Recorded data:
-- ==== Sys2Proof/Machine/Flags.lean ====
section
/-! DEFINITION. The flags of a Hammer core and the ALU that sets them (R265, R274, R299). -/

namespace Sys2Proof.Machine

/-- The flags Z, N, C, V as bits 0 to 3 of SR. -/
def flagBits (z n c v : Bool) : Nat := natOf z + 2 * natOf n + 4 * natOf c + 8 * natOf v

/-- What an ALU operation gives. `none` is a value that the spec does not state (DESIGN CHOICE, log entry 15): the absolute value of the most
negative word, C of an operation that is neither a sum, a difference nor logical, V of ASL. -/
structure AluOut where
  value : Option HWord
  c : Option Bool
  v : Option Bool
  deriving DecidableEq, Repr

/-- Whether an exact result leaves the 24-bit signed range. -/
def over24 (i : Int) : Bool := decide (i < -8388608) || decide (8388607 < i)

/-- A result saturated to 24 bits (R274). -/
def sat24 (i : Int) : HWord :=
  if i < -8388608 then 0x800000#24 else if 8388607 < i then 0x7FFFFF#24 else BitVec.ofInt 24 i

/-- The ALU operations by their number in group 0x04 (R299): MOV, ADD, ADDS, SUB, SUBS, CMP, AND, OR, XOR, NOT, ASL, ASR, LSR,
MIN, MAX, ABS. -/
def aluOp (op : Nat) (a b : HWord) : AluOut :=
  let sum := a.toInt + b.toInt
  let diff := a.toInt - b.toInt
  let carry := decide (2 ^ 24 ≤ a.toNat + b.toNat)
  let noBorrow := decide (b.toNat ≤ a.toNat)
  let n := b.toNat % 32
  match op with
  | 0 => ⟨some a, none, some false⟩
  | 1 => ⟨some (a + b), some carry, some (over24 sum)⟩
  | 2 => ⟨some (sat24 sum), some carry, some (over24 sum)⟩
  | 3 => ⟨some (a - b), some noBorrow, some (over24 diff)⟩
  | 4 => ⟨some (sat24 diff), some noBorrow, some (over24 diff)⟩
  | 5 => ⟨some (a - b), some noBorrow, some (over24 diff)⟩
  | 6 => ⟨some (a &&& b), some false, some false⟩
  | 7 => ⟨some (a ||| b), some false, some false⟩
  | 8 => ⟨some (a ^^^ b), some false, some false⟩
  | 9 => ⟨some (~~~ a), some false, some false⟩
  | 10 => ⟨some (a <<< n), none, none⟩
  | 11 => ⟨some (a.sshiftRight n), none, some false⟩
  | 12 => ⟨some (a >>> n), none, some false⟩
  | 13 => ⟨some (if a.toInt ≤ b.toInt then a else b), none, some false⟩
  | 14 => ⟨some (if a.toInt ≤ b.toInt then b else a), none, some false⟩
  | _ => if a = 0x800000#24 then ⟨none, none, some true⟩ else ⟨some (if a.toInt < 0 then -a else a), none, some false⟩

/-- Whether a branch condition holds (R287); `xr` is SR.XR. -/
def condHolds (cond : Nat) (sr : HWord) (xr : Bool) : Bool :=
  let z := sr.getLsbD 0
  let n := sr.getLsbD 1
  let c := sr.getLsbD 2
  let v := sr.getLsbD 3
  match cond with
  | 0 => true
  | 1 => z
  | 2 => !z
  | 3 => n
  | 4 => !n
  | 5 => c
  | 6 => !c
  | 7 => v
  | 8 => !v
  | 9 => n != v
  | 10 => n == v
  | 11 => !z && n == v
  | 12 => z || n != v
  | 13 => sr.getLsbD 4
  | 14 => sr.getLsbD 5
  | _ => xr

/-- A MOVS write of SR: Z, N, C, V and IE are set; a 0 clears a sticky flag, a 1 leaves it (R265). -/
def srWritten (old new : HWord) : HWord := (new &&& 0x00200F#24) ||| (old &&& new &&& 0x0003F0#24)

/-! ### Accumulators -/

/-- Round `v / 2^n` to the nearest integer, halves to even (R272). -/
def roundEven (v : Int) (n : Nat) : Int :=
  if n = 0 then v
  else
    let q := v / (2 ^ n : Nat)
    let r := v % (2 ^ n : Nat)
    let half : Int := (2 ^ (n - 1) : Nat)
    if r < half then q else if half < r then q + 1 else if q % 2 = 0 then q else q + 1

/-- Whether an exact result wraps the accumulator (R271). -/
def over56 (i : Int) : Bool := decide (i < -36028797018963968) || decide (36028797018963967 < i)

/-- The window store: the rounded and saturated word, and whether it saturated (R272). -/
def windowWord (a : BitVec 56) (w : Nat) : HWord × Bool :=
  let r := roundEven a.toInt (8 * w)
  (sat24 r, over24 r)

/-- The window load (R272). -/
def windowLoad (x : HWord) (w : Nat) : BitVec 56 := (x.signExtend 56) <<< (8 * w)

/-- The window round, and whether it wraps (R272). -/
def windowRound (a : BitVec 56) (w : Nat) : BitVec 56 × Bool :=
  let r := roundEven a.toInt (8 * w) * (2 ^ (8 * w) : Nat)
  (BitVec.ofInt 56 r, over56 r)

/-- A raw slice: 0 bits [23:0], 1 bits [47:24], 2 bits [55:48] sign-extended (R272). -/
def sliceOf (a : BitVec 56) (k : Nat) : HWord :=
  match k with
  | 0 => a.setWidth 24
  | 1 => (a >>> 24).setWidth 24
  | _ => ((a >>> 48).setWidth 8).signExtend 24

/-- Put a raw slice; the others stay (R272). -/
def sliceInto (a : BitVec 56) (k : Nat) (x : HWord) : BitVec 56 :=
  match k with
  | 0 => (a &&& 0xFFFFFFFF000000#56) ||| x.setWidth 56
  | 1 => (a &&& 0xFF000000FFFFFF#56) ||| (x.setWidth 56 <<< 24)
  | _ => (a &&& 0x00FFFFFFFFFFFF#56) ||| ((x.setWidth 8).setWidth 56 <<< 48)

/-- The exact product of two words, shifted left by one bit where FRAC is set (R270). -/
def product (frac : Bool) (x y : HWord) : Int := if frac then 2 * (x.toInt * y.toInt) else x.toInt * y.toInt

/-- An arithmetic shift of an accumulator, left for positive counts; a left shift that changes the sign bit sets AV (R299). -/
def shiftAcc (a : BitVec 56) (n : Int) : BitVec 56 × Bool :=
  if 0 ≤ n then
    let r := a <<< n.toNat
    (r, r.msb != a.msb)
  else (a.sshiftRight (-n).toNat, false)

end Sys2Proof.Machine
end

## PROBLEM TO WORK ON
From the records above, extract exactly and only the lines that begin at the line with "12 => z || n != v" and stop after the line with "let q := v / (2 ^ n : Nat)".

## RESULT FOR THIS TASK
  | 12 => z || n != v
  | 13 => sr.getLsbD 4
  | 14 => sr.getLsbD 5
  | _ => xr

/-- A MOVS write of SR: Z, N, C, V and IE are set; a 0 clears a sticky flag, a 1 leaves it (R265). -/
def srWritten (old new : HWord) : HWord := (new &&& 0x00200F#24) ||| (old &&& new &&& 0x0003F0#24)

/-! ### Accumulators -/

/-- Round `v / 2^n` to the nearest integer, halves to even (R272). -/
def roundEven (v : Int) (n : Nat) : Int :=
  if n = 0 then v
  else
    let q := v / (2 ^ n : Nat)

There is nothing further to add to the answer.